▸ EXCERPTED RECORDS:
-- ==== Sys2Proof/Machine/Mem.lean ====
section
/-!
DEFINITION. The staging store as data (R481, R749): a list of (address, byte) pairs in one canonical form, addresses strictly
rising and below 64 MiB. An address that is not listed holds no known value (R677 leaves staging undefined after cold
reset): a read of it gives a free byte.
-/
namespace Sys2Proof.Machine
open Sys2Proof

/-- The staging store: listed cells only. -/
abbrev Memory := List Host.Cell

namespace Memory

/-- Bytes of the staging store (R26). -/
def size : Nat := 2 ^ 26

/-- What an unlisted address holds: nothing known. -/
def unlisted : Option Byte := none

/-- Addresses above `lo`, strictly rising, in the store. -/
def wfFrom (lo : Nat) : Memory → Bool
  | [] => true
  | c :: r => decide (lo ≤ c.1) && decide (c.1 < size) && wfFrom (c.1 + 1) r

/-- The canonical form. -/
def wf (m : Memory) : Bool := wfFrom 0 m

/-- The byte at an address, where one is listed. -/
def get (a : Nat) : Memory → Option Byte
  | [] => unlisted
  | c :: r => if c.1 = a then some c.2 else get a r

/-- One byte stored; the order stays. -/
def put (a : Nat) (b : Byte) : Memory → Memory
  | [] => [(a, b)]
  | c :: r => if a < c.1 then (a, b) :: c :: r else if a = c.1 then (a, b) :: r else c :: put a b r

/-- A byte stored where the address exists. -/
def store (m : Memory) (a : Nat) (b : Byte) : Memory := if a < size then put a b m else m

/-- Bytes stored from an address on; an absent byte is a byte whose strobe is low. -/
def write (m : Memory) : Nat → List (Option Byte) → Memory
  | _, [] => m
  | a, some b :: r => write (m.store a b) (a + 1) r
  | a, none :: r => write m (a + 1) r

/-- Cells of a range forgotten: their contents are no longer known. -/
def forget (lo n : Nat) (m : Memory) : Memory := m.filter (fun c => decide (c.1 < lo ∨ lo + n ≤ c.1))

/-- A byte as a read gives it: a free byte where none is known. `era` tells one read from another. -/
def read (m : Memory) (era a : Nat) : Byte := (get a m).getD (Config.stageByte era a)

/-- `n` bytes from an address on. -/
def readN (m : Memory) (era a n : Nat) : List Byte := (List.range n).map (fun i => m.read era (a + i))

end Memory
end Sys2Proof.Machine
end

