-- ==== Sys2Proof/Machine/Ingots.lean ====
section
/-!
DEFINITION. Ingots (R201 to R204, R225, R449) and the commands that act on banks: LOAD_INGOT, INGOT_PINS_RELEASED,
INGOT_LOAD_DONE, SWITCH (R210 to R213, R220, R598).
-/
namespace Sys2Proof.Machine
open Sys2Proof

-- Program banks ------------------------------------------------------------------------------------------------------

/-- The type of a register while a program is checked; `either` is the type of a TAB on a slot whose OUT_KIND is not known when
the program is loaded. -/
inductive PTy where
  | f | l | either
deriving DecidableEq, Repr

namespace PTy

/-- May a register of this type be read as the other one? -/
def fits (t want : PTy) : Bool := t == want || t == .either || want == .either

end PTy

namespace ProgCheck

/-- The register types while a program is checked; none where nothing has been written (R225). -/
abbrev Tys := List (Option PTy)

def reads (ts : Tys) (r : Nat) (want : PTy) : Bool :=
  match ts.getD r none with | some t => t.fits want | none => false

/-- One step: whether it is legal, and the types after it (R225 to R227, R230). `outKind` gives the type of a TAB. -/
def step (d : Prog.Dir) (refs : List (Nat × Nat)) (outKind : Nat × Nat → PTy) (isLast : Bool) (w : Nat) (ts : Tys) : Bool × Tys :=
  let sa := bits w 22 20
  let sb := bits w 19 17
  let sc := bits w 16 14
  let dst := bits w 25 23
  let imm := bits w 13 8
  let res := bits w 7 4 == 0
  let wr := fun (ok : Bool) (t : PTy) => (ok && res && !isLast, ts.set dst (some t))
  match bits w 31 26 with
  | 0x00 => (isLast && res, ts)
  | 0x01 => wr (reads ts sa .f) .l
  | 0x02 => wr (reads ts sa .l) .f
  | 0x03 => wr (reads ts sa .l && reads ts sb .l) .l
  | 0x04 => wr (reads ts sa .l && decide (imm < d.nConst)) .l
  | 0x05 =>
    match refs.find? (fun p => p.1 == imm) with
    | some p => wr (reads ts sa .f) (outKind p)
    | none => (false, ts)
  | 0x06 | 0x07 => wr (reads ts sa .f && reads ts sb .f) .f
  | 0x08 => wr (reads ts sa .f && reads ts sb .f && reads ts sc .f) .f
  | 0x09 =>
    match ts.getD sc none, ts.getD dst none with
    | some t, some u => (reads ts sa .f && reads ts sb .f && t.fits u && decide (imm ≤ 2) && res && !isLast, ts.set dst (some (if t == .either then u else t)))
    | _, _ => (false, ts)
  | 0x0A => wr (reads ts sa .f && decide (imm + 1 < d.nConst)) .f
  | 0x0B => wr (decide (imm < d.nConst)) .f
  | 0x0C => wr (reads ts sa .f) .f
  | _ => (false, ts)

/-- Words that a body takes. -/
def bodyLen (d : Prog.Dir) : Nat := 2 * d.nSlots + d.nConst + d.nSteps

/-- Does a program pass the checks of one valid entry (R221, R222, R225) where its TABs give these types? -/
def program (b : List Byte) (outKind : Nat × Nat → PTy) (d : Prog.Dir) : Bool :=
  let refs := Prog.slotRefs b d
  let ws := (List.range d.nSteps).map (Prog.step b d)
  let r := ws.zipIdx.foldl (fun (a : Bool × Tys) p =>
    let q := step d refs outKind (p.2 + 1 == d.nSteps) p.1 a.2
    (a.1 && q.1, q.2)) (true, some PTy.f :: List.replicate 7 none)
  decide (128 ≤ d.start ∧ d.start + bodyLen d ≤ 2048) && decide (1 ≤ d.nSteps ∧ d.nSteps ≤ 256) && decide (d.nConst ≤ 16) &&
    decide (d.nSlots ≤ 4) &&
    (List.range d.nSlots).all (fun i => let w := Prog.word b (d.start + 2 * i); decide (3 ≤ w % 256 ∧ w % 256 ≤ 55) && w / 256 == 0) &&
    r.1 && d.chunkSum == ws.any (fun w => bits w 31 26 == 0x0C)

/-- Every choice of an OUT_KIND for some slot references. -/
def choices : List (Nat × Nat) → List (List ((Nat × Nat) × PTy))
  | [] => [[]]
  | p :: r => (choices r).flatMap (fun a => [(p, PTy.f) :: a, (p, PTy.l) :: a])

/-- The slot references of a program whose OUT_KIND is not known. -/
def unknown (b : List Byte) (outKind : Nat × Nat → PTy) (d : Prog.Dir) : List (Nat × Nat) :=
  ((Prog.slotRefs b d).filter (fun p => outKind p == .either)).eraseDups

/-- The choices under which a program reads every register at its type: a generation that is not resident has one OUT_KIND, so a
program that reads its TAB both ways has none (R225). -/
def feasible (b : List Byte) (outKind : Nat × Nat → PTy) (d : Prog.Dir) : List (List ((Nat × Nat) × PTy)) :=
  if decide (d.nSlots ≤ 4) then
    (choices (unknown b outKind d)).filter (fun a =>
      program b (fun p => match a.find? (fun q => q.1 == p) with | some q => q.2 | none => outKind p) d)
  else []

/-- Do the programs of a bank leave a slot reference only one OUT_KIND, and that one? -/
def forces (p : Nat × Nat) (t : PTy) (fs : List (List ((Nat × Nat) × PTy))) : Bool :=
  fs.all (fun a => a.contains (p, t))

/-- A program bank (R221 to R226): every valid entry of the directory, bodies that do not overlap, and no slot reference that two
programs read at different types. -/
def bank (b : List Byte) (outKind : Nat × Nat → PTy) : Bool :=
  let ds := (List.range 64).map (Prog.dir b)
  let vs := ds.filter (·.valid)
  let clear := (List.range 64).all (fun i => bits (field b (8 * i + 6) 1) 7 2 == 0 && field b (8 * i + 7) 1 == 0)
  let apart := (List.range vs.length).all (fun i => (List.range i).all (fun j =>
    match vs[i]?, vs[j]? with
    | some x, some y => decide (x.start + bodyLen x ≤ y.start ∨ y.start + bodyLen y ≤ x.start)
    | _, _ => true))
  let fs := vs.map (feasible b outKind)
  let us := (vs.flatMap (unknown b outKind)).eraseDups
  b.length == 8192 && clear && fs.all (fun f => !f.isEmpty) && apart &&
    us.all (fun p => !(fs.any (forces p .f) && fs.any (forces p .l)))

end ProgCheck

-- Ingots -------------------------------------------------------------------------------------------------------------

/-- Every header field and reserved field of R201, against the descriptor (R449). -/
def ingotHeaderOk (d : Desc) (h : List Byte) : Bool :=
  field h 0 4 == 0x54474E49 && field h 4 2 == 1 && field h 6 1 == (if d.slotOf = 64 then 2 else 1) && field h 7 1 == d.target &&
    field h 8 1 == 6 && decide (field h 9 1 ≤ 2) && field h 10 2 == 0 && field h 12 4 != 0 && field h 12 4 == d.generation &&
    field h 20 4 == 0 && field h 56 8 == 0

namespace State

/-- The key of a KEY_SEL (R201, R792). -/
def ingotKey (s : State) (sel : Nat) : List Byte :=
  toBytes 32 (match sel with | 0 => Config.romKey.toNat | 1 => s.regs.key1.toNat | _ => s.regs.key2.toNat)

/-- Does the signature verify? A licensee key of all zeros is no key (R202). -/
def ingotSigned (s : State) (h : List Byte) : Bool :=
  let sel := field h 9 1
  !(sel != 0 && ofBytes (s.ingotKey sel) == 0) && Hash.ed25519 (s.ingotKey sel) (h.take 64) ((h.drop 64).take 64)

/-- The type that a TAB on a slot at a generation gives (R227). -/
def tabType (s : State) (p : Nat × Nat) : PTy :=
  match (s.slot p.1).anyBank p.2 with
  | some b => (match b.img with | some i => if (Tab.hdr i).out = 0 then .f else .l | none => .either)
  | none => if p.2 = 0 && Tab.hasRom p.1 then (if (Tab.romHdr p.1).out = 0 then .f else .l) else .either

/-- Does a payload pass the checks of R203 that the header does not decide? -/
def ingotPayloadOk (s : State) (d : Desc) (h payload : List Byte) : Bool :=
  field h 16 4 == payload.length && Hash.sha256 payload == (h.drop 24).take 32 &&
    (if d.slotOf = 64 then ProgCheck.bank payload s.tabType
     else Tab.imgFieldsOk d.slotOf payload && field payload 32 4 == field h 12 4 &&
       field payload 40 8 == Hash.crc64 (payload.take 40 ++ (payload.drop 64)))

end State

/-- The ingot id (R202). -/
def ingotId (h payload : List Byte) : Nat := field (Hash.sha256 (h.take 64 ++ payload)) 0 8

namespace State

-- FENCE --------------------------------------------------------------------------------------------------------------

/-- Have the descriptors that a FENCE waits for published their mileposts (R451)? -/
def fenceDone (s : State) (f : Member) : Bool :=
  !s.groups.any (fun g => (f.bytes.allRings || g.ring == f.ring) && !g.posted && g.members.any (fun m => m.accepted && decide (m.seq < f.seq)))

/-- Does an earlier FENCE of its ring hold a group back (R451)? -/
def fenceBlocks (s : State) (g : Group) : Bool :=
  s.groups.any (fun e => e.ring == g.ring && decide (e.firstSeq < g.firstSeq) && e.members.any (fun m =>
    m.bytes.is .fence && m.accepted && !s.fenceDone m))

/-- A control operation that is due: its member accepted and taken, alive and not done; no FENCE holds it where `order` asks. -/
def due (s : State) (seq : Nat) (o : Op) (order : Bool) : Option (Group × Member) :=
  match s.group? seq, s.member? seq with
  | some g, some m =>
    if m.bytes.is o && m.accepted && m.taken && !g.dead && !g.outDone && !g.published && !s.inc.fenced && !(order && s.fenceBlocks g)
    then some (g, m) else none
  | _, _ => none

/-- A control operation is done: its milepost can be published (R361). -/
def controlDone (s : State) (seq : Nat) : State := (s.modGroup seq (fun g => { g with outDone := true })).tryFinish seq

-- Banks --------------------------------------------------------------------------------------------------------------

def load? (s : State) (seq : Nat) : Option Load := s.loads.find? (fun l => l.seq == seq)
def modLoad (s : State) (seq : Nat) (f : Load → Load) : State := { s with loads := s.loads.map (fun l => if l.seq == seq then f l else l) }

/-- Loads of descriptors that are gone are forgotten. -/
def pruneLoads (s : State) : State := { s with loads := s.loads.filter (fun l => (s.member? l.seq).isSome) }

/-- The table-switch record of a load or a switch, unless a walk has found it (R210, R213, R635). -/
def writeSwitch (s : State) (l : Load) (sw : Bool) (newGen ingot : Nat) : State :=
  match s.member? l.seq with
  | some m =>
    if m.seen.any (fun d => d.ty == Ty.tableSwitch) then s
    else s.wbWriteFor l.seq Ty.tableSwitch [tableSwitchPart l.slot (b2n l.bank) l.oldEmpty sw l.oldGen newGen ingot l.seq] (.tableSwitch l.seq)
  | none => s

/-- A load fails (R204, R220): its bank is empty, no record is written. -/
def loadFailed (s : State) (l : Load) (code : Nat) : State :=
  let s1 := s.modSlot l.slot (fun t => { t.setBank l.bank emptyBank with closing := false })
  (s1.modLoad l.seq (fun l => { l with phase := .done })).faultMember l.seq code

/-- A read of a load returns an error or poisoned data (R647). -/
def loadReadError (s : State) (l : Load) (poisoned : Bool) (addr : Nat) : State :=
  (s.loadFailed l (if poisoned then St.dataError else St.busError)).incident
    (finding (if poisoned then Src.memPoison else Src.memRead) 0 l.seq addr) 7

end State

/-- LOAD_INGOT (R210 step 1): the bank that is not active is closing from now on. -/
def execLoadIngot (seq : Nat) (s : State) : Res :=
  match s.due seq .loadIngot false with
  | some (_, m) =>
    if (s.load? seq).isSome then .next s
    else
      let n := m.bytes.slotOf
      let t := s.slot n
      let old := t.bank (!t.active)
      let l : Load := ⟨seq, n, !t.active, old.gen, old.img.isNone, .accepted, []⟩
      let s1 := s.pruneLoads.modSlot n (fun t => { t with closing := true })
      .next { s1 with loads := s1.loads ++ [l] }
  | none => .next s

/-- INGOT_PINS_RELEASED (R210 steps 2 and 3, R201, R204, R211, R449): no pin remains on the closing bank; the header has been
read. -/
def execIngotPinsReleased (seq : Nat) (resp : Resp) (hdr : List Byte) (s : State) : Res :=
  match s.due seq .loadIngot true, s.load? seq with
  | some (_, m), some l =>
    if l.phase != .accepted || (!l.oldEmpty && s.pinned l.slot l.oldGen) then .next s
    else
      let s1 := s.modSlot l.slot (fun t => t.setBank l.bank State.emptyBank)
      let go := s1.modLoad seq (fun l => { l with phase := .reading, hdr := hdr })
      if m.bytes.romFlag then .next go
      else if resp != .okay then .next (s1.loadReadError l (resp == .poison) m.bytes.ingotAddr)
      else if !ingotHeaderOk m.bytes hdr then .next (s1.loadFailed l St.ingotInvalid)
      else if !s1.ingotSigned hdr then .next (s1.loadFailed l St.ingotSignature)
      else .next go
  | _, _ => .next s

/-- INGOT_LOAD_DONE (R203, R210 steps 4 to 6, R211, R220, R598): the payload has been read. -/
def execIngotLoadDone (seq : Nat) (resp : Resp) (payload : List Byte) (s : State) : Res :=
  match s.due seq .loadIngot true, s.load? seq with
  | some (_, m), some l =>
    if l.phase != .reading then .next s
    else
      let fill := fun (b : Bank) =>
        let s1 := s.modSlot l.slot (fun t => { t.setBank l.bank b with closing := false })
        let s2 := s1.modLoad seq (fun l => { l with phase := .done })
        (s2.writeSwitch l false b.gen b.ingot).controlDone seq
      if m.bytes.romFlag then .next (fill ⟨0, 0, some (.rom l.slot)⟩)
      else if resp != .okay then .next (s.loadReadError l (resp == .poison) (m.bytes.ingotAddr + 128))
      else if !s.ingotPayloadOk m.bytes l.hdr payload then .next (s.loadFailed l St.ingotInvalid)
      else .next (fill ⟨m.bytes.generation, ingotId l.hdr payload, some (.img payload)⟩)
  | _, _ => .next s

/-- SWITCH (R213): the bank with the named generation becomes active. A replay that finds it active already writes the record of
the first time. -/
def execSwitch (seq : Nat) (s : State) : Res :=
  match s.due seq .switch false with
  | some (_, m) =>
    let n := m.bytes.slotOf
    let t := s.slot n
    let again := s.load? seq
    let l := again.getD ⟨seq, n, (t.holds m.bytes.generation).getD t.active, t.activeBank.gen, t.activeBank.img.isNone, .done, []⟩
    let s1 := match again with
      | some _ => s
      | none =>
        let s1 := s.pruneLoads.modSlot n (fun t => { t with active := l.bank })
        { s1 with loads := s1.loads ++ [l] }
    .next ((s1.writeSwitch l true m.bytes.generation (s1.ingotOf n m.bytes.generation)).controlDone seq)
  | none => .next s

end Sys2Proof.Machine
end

▸ WHAT THE TASK ASKS:
From the records above, repeat exactly the lines from the one with "def size : Nat := 2 ^ 26" through the one with "is listed. -/", both included.

▸ OUTPUT:
def size : Nat := 2 ^ 26

/-- What an unlisted address holds: nothing known. -/
def unlisted : Option Byte := none

/-- Addresses above `lo`, strictly rising, in the store. -/
def wfFrom (lo : Nat) : Memory → Bool
  | [] => true
  | c :: r => decide (lo ≤ c.1) && decide (c.1 < size) && wfFrom (c.1 + 1) r

/-- The canonical form. -/
def wf (m : Memory) : Bool := wfFrom 0 m

/-- The byte at an address, where one is listed. -/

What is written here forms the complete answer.